L'éponge passa sur son mamelon gauche. Elena haleta – un son qu'elle n'avait pas voulu faire. Julian ne marqua pas de pause. Il continua, lentement, méthodiquement, comme s'il lavait un cheval de race.
- Tu as eu chaud, continua-t-il. Quand Cassian t'a regardée. Quand j'ai posé ma main sur ta taille dans la voiture. Ton cœur battait si fort que je l'entendais.
- Ce n'était pas...
- Si. C'était du désir. De la peur aussi. Mais surtout du désir. Et ça te dégoûte, n'est-ce pas ? D'avoir envie de l'homme qui vient de t'enlever.
L'éponge passa sur son ventre.
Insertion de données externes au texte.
-- ==== Sys2Proof/Machine/Commit.lean ====
section
/-! DEFINITION. Commit: write sets and before-images, the posting record, outcomes of POST, the pending store, receipts,
mirroring, takeover, and opening of the ring (spec/11 R348–R382; spec/10 R324–R327). -/

namespace Sys2Proof.Machine

/-! ## Sequence tables and the pending store (spec/10 R324–R326) -/

/-- Send-table entry of (source course, destination device). -/
def sendEnt (s : State) (c d : Nat) : SendEnt := assocFind s.mason.send (c * 512 + d) SendEnt.fresh

/-- Change a send-table entry. -/
def setSendEnt (s : State) (c d : Nat) (e : SendEnt) : State :=
  s.modMason (fun m => { m with send := assocPut m.send (c * 512 + d) e SendEnt.fresh })

/-- An empty receive-table entry. -/
def RecvEnt.fresh : RecvEnt := { lw := 0, bm := 0 }

/-- The receive table that a sequence of this pair sent to `dest` is checked against: this device's, or that of a device promoted
for (R382). -/
def recvEnt (s : State) (dest : BitVec 9) (d : BitVec 9) (c : BitVec 4) : RecvEnt :=
  let i := d.toNat * 12 + c.toNat
  if dest = s.devNo then assocFind s.mason.recv i RecvEnt.fresh else assocFind s.hwj.aRecv (dest.toNat * 6144 + i) RecvEnt.fresh

/-- Advance LW over every leading set bit. -/
def RecvEnt.advance : Nat → RecvEnt → RecvEnt
  | 0, e => e
  | f + 1, e => if e.bm.getLsbD 0 then RecvEnt.advance f { lw := e.lw + 1, bm := e.bm >>> 1 } else e

/-- Set the bit of a sequence. -/
def RecvEnt.mark (e : RecvEnt) (seq : Nat) : RecvEnt :=
  if seq ≤ e.lw ∨ e.lw + 256 < seq then e
  else RecvEnt.advance 257 { e with bm := e.bm ||| (1#256 <<< (seq - e.lw - 1)) }

/-- A sequence at or below LW, or with its bit set (spec/10 R325). -/
def RecvEnt.has (e : RecvEnt) (seq : Nat) : Bool := decide (seq ≤ e.lw) || e.bm.getLsbD (seq - e.lw - 1)

/-- Set the bit of a pair's sequence in one of the tables. -/
def markRecv (s : State) (dest : BitVec 9) (d : BitVec 9) (c : BitVec 4) (seq : Nat) : State :=
  let e := (recvEnt s dest d c).mark seq
  let i := d.toNat * 12 + c.toNat
  if dest = s.devNo then s.modMason (fun m => { m with recv := assocPut m.recv i e RecvEnt.fresh })
  else s.modHwj (fun h => { h with aRecv := assocPut h.aRecv (dest.toNat * 6144 + i) e RecvEnt.fresh })

/-- Send a continuation or a void notice of the pending store. -/
def sendPend (s : State) (p : Pend) : State :=
  let s := s.modMason (fun m => { m with pend := m.pend.map (fun q =>
    if q.src = p.src ∧ q.dest = p.dest ∧ q.course = p.course ∧ q.seq = p.seq then { q with held := false, time := s.clk.tb } else q) })
  if p.void then s.send 0x13 p.dest 0 (seqWords p.dest p.course.toNat p.seq.toNat)
  else s.send 0x11 p.dest 0 (ticketWords p.tk ++ seqWords p.src p.course.toNat p.seq.toNat)

/-- The send-table entry of a pair counts what the pending store holds for it (spec/10 Layout 10-10). -/
def countPend (s : State) (c d : Nat) : State :=
  let e := sendEnt s c d
  let left := (s.mason.pend.filter (fun p =>
    decide (p.src = s.devNo ∧ p.dest.toNat = d ∧ p.course.toNat = c))).map (fun p => p.seq.toNat)
  setSendEnt s c d { e with count := left.length, oldest := left.foldl min e.next }

/-- An acknowledgement takes a continuation of device `src` out of the pending store (spec/10 R324): this device's own, or
one of the buddy that it promoted for (spec/11 R382). -/
def ackCont (s : State) (src dest : BitVec 9) (course : BitVec 4) (seq : BitVec 48) : State :=
  let is (p : Pend) : Bool := decide (p.src = src ∧ p.dest = dest ∧ p.course = course ∧ p.seq = seq)
  if s.mason.pend.any is then
    let s := s.modMason (fun m => { m with pend := m.pend.filter (fun p => !is p) })
    if src = s.devNo then countPend s course.toNat dest.toNat else s
  else s

/-- Acknowledge a continuation to its source and to the source's buddy (spec/11 R369), naming its destination: this device, or
a failed device that it was sent to (R382). Of this device's own sources the buddy is HWJ.BUDDY; that of others no message
tells (log entry 23). -/
def sendCack (s : State) (dest : BitVec 9) (src : BitVec 9) (course : BitVec 4) (seq : BitVec 48) : State :=
  let w := seqWords dest course.toNat seq.toNat
  let s := s.send 0x12 src 0 w
  if src = s.devNo then
    match buddy? s with
    | some b => s.send 0x12 b 0 w
    | none => s
  else if buddy? s = some src then
    s.modHwj (fun h => { h with rPend := h.rPend.filter (fun p => !decide (p.dest = dest ∧ p.course = course ∧ p.seq = seq)) })
  else match Config.peerBuddy src with
    | some b => s.send 0x12 b 0 w
    | none => s

/-- The outcome of a continuation is durable: the bit, and the acknowledgement (spec/10 R326). -/
def receiptDone (s : State) (src : BitVec 9) (course : BitVec 4) (seq : BitVec 48) : State :=
  let dest := ((s.hwj.forBuddy.find? (fun q => decide (q.2 = (src, course, seq)))).map Prod.fst).getD s.devNo
  let s := s.modHwj (fun h => { h with forBuddy := h.forBuddy.filter (fun q => decide (q.2 ≠ (src, course, seq))) })
  sendCack (markRecv s dest src course seq.toNat) dest src course seq

/-- A continuation, or void notice, of a pair with a sequence is in progress here: its ticket has no outcome, or its receipt is
not durable yet (spec/10 R325, R326). -/
def contBusy (s : State) (src : BitVec 9) (course : BitVec 4) (seq : BitVec 48) : Bool :=
  let is (r : Option (BitVec 9 × BitVec 4 × BitVec 48 × Nat)) : Bool :=
    match r with
    | some (d, c, q, _) => decide (d = src ∧ c = course ∧ q = seq)
    | none => false
  s.mason.tickets.any (fun k => decide (k.receipt = some (src, course, seq))) || s.hwj.inflight.any (fun r => is r.rcpt) ||
    s.hwj.waiting.any (fun w => match w with
      | .own _ _ r => is r
      | _ => false)

/-! ## Write set and before-images (spec/11 R348, R349) -/

/-- Copy a line; poison travels with it (spec/09 R295). -/
def State.copyLine (s : State) (src dst : Nat) : State :=
  let p := s.poison.contains src
  let s := s.setBytes (dst * 128) (s.bytes (src * 128) 128)
  let rest := s.poison.filter (fun l => decide (l ≠ dst))
  { s with poison := if p then rest ++ [dst] else rest }

/-- Line number of a before-image: slot of the course, and place (spec/11 R349; the place of a line in its slot is
log entry 24). -/
def biLine (s : State) (c : CourseId) (slot place : Nat) : Nat :=
  (s.fld (hwjReg 0x148) 47 28 * 2 ^ 28 + (1040 * c.val + slot) * 0x4000) / 128 + place

/-- The doublewords of a line that `n` bytes at `a` touch, as the write-set mask: bit i for doubleword i. -/
def dwMask (line a n : Nat) : BitVec 16 :=
  (List.range 16).foldl (fun m i =>
    let lo := line * 128 + 8 * i
    if lo < a + n ∧ a < lo + 8 then m ||| BitVec.ofNat 16 (2 ^ i) else m) 0

/-- The key of a ticket whose frame holds a line. -/
def keyOfLine (k : TicketRec) (line : Nat) : Fin 4 :=
  ((List.finRange 4).find? (fun i =>
    decide ((k.frames.get i).getLsbD 63 ∧ bitsNat (k.frames.get i) 47 12 = line / 32))).getD 0

/-- The ticket writes doublewords of a line: the before-image at the first write, then the mask. -/
def touchLine (s : State) (n : Nat) (line : Nat) (m : BitVec 16) : State :=
  match ticketOf s n with
  | none => s
  | some k =>
    if k.ws.any (fun w => decide (w.line = line)) then
      modTicket s n (fun k => { k with ws := k.ws.map (fun w => if w.line = line then { w with mask := w.mask ||| m } else w) })
    else
      let key := keyOfLine k line
      let place := key.val * 32 + line % 32
      let s := match k.slot with
        | some sl => s.copyLine line (biLine s k.course sl place)
        | none => s
      (modTicket s n (fun k => { k with ws := k.ws ++ [{ line := line, mask := m, key := key, place := place }] })).evCount
        (pCourse + k.course.val) 0x27 1

/-- A write of `n` bytes at `a` through a brick joins the write set of the tile's ticket (spec/11 R348). -/
def brickWrite (s : State) (tk : Option Nat) (a n : Nat) : State :=
  match tk with
  | some k => (linesOf a n).foldl (fun s l => touchLine s k l (dwMask l a n)) s
  | none => s

/-- Restore the write set of a ticket (spec/11 R355, step 1): a line that holds poison keeps it. -/
def restoreWs (s : State) (k : TicketRec) : State :=
  match k.slot with
  | none => s
  | some sl =>
    k.ws.foldl (fun s w =>
      let bad := s.poison.contains w.line
      let s := s.copyLine (biLine s k.course sl w.place) w.line
      if bad && !s.poison.contains w.line then { s with poison := s.poison ++ [w.line] } else s) s

/-! ## The posting record (spec/11 R351, R359) -/

/-- First and last doubleword of a mask. -/
def maskEnds (m : BitVec 16) : Nat × Nat :=
  let on := (List.range 16).filter (fun i => m.getLsbD i)
  (on.headD 0, on.getLastD 0)

/-- The extent of a line (spec/11 Layout 11-4). -/
def extentBytes (s : State) (w : WsLine) : List Byte :=
  let lo := (maskEnds w.mask).1
  let n := (maskEnds w.mask).2 + 1 - lo
  beBytes 8 (w.key.val * 2 ^ 62 + (w.line * 128 % 4096 + 8 * lo) * 2 ^ 47 + n * 2 ^ 42) ++
    s.bytes (w.line * 128 + 8 * lo) (8 * n)

/-- The body of a posting, with its continuations' destinations and sequence numbers. -/
def postBody (s : State) (k : TicketRec) (seqs : List (Ticket × BitVec 9 × Nat)) : List Byte :=
  (beBytes 64 (clearPh k.raw).toNat).take 16 ++
    (match k.receipt with
     | some (d, c, q) => receiptItem d c q 0
     | none => []) ++
    ((tKeys k.raw).map (fun x => beBytes 8 x.toNat)).flatten ++
    ((sortBy (fun w => w.key.val * 4096 + w.line * 128 % 4096) k.ws).map (extentBytes s)).flatten ++
    (seqs.map (fun q => beBytes 64 q.1.toNat ++
      beBytes 8 (q.2.1.toNat * 2 ^ 55 + k.course.val * 2 ^ 51 + q.2.2 % 2 ^ 48) ++ beBytes 8 0)).flatten

/-- An upper bound on a posting's length, its exact length: the sequence numbers do not change it. -/
def postLen (s : State) (k : TicketRec) : Nat :=
  64 * recUnits (postBody s k (k.conts.map (fun t => (t, 0, 0))))

/-- A device is a forerunner: a static home of this slice, or the peer of a link that says so. Of a device that the partition map
does not name and that no link reaches no message tells: a free value (log entry 100). -/
def isForerunner (s : State) (d : BitVec 9) : Bool :=
  let linked (k : LinkId) : Bool := decide ((linkPeer s.devNo k).1 = d) && (s.reg (mortReg k 0x100)).getLsbD 63
  s.mason.statics.any (fun q => decide (q.2 = d)) || (List.finRange 16).any (fun k => linkFr s k && linked k) ||
    (!s.mason.pmap.toList.contains d && decide (d ≠ s.devNo) && !s.mason.aliases.any (fun q => decide (q.1 = d)) &&
      !(List.finRange 16).any linked && Config.forerunnerAt d)

/-- The home of a key where this device can tell: homed here, or in the slice here (spec/10 Table 10-9, R320). -/
def knownHome (s : State) (k : Word) : Option (BitVec 9) :=
  if (homeEntry s k).isSome then some s.devNo
  else if sliceDev s k = s.devNo then
    match sliceEntry s k with
    | some (_, w) => some (eDev w)
    | none => some s.devNo
  else none

/-- GUEST of a ticket's handler. -/
def tGuest (s : State) (t : Ticket) : Bool :=
  match handlerWord s t with
  | some (w0, _) => w0.getLsbD 62
  | none => false

/-- The running device of a ticket (spec/10 R305). Where the home of key 0 stands in another device's slice, it is a free value:
no rule says how this device learns it (log entry 25). -/
def runDevice (s : State) (t : Ticket) : BitVec 9 × State :=
  if tNkeys t ≠ 0 ∧ tGuest s t then
    let s := repairSlice s ((tKeys t).headD 0)
    match knownHome s ((tKeys t).headD 0) with
    | some d => (d, s)
    | none => (s.freeVal 9, s.drew)
  else (tSdev t, s)

/-- The running devices of a ticket's staged continuations, in order. -/
def runDevices : List Ticket → State → List (BitVec 9) × State
  | [], s => ([], s)
  | t :: r, s =>
    let d := runDevice s t
    let x := runDevices r d.2
    (d.1 :: x.1, x.2)

/-- Fix the sequence numbers of the staged continuations (spec/10 R324); each takes a slot of the pending store, held
until the POST commits. One to a forerunner takes a number too: the record carries it, and it is refused with VERSION
(spec/10 R341). -/
def fixSeqs (s : State) (k : TicketRec) (pos : Nat) : List (Ticket × BitVec 9 × Nat) × State :=
  let ds := runDevices k.conts s
  (k.conts.zip ds.1).foldl (fun (acc : List (Ticket × BitVec 9 × Nat) × State) q =>
    let s := acc.2
    let t := q.1
    let d := q.2
    let e := sendEnt s k.course.val d.toNat
    let p : Pend := { tk := clearPh t, src := s.devNo, dest := d, course := BitVec.ofNat 4 k.course.val,
                      seq := BitVec.ofNat 48 e.next, time := 0, void := false, held := true, pos := pos }
    let s := setSendEnt s k.course.val d.toNat { e with next := e.next + 1, count := e.count + 1 }
    (acc.1 ++ [(t, d, e.next)], s.modMason (fun m => { m with pend := m.pend ++ [p] }))) ([], ds.2)

/-- Lines of the write set in mirrored pools. -/
def mirroredLines (s : State) (k : TicketRec) : List WsLine := k.ws.filter (fun w => inMirrored s (w.line * 128))

/-- Mirroring is required and impossible (spec/11 R371). -/
def mirFails (s : State) (k : TicketRec) : Bool := (mirroredLines s k).any (fun w => !degrAt s (w.line * 128))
Descendit. S'arrêta juste au-dessus de son pubis.
Elena retint son souffle.
- Je ne vais pas te toucher là, dit Julian. Pas ce soir. Ce soir, je te lave. Et tu vas supporter ça sans te plaindre, parce qu'au fond, tu ne veux pas que je m'arrête.
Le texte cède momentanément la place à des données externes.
/-- The slice entry that step 5 writes (spec/10 Sequence 10-12, R320). -/
def stepFive (w : Word) (g : Mig) : Word :=
  mkEntry 1 (ePin w) g.peer g.course.toNat (ePool w) g.frame ||| (w &&& 0x3FFE#64)

/-- A MIGC message takes effect. In step 6 the tickets go that are to run at the new home: GUEST ones with the brick as key 0
(log entry 105). -/
def migStep (s : State) (src : BitVec 9) (m : MigMsg) : State :=
  match m with
  | .request k d c w => pullRequest s k d c w
  | .aff k w =>
    let s := repairSlice s k
    match (if sliceDev s k = s.devNo then sliceFind s k else none) with
    | some a => if eDev (sliceNext s a) = src ∧ eState (sliceNext s a) = 1 then putAff s a k w else s
    | none => s
  | .start k p pin _ =>
    let was := (migOf s k).any (fun g => g.pull)
    let s := dropMig s k
    match allocBrick s p.toNat with
    | some (fr, s) =>
      let c := (leastCourse s).val
      let s := s.modMason (fun m => { m with migs := m.migs ++
        [{ key := k, peer := src, course := BitVec.ofNat 4 c, atHome := false, step := 3, frame := fr, pull := pin, pulled := was }] })
      sendMig s src (.alloc k (BitVec.ofNat 29 (fr / 4096)) (BitVec.ofNat 4 c))
    | none =>
      let s := if was then refuseOldest s k 5 else s
      sendMig s src (.noFrame k)
  | .alloc k f c =>
    match migOf s k, homeEntry s k with
    | some g, some w =>
      if g.atHome ∧ g.step = 3 then
        let s := modMig s k (fun g => { g with step := 4, frame := f.toNat * 4096, course := if g.course = 0xF#4 then c else g.course })
        s.send 0x30 g.peer 0 (k :: wordsOf (s.bytes (eFrame w) 4096))
      else s
    | _, _ => s
  | .noFrame k => if (migOf s k).any (fun g => g.atHome) then abortMig s k else s
  | .copied k =>
    match migOf s k, homeEntry s k with
    | some g, some w =>
      if g.atHome ∧ g.step = 4 then
        sendMig (modMig s k (fun g => { g with step := 5 })) (sliceDev s k) (.commit k (stepFive w g))
      else s
    | _, _ => s
  | .commit k w =>
    if sliceDev s k = s.devNo ∧ entryPending s k then again s src 0x15 (migWords m) else
    let s := match migOf s k with
      | some g =>
        if g.atHome then s
        else if g.step = 0 then (if s.hwj.promoted then askSlice (dropMig s k) k else recache (dropMig s k) k w)
        else modMig s k (fun g =>
          { g with pull := ePin w, course := BitVec.ofNat 4 (eCourse w), cand := w.toNat % 0x4000 / 2 * 2, step := 6,
                   mark := s.mason.nextArrival })
      | none => s
    if sliceDev s k ≠ s.devNo then s else commitEntry s src k w
  | .committed k =>
    match migOf s k, homeEntry s k with
    | some g, some w =>
      if g.atHome ∧ g.step = 5 then
        let s := sendMig s g.peer (.commit k (stepFive w g))
        let s := (uncache (dropMig s k) k).evCount pMason 0x29 1
        let s := addTomb s { key := k.toNat, dev := some g.peer, frame := eFrame w, pool := poolOfFrame s w }
        let go := s.mason.tickets.filter (fun t =>
          decide (t.st = .staged ∧ t.receipt = none) && decide ((tKeys t.raw).head? = some k) && tGuest s t.raw)
        let s := go.foldl (fun s t => forwardTicket s t g.peer false false) s
        s.send 0x16 g.peer 0 [k]
      else if g.atHome ∧ g.step = 20 then dropMig (cacheEntry s k (setBits w 47 4 g.course.toNat)) k
      else s
    | _, _ => s
  | .refuse k st => if (migOf s k).any (fun g => !g.atHome && decide (g.step = 0)) then refuseOldest (dropMig s k) k st.toNat else s
  | .abort k =>
    match migOf s k with
    | some g =>
      if g.atHome then abortMig s k
      else
        let s := dropMig s k
        let s := if g.step = 0 ∨ g.pulled then refuseOldest s k 5 else s
        if g.frame = 0 then s else markBrick s ((poolAt s g.frame).getD 0) g.frame false
    | none => s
Il avait raison. C'était ça, le pire. Il avait raison.
L'éponge remonta le long de ses côtes, passa sous son bras, descendit sa nuque. Julian la tourna doucement pour lui laver le dos. Ses mains – les vraies, pas l'éponge – effleurèrent ses omoplates. Des doigts nus, chauds, qui traçaient des cercles invisibles sur sa peau.
- Tu vas t'habituer, dit-il. À nos mains. À nos yeux. À nos corps. Et un jour, tu ne pourras plus t'en passer.
- Jamais, murmura Elena.
- Tu dis ça parce que tu as encore froid. Attends d'avoir chaud.
Il rinça l'éponge. L'essora. La jeta dans le panier.
- Lève-toi.
Elle se leva. L'eau ruissela le long de ses cuisses, de ses mollets, de ses pieds. Julian ne l'aida pas à sortir. Il lui tendit une serviette – blanche, épaisse, chaude. Elle s'en enveloppa.
- Tu as honte, dit-il en la regardant se cacher.
- Oui.
- C'est bien. La honte, c'est le début de la pudeur. Et la pudeur, c'est le début du désir.
Il ramassa sa robe, son soutien-gorge, sa culotte. Les plia – avec une précision presque tendre. Les posa sur une chaise.
- Demain, tu n'auras plus le droit de t'habiller seule. Ce soir, je t'accorde ce privilège.
Il se dirigea vers la porte. Sur le seuil, il s'arrêta.
- Elena.
- Quoi ?
- Dors bien. La prochaine fois que je te lave, Cassian sera là. Il est moins patient que moi.
Il referma la porte.
Elena resta debout au milieu de la chambre, la serviette collée à sa peau humide, le feu qui crépitait, l'odeur de lavande et d'ambre qui lui collait aux pores.
Entre ses cuisses, une chaleur lancinante qu'elle n'arrivait pas à éteindre.
Elle ne dormit pas de la nuit.
Elle ne savait pas si c'était la peur... ou l'attente.